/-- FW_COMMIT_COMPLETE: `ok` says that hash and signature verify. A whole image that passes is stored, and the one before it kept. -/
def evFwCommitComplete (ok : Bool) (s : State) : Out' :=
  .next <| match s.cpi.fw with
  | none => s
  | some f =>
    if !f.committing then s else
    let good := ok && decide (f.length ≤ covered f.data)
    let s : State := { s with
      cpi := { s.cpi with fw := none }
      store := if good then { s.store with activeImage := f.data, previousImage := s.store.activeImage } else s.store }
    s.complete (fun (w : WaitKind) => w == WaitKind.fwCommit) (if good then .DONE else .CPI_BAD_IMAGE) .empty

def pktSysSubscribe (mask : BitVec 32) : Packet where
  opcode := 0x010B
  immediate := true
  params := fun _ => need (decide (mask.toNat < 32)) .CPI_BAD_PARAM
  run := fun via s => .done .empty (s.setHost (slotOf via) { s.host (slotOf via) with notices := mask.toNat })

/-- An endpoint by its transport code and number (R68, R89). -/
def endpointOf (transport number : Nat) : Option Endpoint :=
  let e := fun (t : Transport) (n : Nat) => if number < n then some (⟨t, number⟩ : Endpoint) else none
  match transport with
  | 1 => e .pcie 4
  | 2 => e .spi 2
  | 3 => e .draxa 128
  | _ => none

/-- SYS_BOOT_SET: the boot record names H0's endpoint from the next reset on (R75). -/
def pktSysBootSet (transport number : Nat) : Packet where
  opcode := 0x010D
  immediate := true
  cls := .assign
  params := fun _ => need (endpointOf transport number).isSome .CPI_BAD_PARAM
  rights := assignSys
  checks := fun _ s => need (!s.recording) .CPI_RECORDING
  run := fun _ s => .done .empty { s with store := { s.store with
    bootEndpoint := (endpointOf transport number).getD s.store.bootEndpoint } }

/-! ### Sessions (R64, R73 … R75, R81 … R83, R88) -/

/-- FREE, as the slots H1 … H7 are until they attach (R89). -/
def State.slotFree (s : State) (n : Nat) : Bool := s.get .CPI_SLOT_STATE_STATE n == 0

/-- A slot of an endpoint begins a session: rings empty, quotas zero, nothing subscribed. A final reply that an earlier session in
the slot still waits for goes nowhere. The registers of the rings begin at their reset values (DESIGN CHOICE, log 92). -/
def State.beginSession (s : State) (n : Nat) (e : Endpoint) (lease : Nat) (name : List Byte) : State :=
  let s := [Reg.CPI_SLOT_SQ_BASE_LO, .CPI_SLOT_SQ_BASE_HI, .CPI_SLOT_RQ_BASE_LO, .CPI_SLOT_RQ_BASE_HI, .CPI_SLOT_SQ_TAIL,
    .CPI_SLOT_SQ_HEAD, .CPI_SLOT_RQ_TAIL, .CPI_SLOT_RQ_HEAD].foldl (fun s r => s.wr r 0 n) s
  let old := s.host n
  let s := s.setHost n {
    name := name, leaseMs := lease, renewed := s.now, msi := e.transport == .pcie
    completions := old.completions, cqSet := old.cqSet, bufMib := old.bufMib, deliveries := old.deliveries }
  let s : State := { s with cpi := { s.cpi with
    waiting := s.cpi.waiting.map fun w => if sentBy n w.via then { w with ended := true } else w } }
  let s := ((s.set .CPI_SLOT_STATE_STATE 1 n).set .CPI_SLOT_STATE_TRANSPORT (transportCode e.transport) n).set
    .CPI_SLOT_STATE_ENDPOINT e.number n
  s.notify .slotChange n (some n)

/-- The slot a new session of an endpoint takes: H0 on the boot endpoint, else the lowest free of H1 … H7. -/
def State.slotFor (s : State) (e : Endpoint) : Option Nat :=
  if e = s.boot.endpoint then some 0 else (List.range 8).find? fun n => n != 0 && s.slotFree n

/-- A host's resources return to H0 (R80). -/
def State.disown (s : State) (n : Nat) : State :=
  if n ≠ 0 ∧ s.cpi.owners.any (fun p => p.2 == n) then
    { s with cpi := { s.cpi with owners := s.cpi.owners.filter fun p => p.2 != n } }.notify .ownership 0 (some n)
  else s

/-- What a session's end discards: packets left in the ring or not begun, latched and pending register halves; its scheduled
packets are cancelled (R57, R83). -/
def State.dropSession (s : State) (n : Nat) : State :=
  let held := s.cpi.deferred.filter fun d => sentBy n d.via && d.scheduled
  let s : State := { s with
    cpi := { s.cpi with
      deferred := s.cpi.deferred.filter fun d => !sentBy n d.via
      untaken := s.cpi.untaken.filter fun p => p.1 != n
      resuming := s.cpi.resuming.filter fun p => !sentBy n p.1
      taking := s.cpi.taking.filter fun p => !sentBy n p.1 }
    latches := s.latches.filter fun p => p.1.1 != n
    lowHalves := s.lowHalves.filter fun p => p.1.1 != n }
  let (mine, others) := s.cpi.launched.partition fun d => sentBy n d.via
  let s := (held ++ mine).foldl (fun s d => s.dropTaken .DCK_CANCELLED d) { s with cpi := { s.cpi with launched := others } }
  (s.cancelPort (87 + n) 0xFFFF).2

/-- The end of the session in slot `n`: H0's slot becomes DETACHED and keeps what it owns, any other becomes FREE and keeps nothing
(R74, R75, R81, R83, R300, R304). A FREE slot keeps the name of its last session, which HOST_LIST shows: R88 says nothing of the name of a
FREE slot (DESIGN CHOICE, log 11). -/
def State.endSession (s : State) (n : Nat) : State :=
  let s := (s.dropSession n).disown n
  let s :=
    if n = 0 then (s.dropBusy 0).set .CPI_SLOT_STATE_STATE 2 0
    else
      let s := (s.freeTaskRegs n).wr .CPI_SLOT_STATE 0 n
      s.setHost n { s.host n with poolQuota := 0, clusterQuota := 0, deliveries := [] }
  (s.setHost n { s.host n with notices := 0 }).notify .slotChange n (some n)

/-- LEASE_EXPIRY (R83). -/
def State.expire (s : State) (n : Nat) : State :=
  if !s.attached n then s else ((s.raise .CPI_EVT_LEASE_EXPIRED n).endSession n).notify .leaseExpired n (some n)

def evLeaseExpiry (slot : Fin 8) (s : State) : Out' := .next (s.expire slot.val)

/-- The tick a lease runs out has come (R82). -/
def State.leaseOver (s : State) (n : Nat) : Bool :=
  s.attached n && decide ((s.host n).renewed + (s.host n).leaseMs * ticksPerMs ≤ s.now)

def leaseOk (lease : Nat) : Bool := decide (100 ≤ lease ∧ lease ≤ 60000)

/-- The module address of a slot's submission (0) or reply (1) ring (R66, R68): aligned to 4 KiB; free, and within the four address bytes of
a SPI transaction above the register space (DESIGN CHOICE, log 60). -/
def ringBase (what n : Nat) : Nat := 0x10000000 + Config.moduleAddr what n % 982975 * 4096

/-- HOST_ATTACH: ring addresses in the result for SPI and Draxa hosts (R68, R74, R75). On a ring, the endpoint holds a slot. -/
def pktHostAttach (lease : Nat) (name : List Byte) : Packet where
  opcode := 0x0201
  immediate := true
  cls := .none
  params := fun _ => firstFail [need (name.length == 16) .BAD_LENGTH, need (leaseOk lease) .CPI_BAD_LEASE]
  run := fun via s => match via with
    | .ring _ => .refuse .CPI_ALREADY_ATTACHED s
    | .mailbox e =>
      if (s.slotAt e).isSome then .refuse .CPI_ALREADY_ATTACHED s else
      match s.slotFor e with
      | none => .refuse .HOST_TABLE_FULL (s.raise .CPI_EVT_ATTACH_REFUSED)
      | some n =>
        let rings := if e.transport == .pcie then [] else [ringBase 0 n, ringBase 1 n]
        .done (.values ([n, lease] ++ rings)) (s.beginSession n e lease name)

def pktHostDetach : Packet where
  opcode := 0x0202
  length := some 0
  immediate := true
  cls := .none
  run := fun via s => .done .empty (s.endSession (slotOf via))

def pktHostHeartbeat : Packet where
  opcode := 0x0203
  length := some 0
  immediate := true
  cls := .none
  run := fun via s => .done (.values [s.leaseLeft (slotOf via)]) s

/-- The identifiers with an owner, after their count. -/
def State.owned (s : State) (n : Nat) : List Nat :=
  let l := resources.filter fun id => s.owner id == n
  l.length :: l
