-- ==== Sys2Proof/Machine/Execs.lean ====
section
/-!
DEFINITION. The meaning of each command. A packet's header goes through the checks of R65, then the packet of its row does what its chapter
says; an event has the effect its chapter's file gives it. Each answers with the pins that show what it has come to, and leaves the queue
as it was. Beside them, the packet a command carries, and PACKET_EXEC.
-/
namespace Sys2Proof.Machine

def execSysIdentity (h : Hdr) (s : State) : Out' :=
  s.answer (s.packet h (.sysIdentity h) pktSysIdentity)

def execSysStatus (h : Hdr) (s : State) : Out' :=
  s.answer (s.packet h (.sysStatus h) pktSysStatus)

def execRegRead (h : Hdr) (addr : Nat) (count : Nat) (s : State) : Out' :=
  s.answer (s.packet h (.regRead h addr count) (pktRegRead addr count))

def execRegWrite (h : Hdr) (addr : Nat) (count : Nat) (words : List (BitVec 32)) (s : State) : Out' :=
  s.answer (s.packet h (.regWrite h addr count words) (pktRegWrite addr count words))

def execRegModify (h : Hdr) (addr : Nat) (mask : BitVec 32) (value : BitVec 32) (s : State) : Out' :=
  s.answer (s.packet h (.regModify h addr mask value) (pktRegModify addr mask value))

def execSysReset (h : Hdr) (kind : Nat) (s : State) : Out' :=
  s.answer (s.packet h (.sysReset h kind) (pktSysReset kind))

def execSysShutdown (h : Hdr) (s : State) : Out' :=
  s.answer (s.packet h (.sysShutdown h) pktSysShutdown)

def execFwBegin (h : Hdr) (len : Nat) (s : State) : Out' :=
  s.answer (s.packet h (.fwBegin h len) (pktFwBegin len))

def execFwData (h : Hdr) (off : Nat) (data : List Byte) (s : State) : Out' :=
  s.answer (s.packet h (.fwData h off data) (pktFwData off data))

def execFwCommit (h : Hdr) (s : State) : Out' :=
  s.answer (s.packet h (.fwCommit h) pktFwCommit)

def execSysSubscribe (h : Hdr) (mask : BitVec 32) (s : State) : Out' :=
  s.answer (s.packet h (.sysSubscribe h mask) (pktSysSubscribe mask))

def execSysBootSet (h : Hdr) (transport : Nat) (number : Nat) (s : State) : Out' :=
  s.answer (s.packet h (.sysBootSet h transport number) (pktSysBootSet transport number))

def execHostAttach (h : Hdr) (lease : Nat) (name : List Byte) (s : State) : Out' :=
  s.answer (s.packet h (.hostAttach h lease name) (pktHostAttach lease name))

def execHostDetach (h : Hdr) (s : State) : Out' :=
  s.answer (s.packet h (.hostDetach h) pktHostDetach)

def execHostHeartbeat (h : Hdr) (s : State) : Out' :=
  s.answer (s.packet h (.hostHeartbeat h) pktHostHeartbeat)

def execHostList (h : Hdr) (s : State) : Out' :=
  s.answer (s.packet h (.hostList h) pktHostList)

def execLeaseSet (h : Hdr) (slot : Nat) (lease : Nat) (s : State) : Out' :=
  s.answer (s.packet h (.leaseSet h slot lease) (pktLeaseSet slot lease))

____

- **What to work on**: Please go through the data above and copy every line that has the word "foldl".

- **Answer space**:
    .CPI_SLOT_SQ_HEAD, .CPI_SLOT_RQ_TAIL, .CPI_SLOT_RQ_HEAD].foldl (fun s r => s.wr r 0 n) s
  let s := (held ++ mine).foldl (fun s d => s.dropTaken .DCK_CANCELLED d) { s with cpi := { s.cpi with launched := others } }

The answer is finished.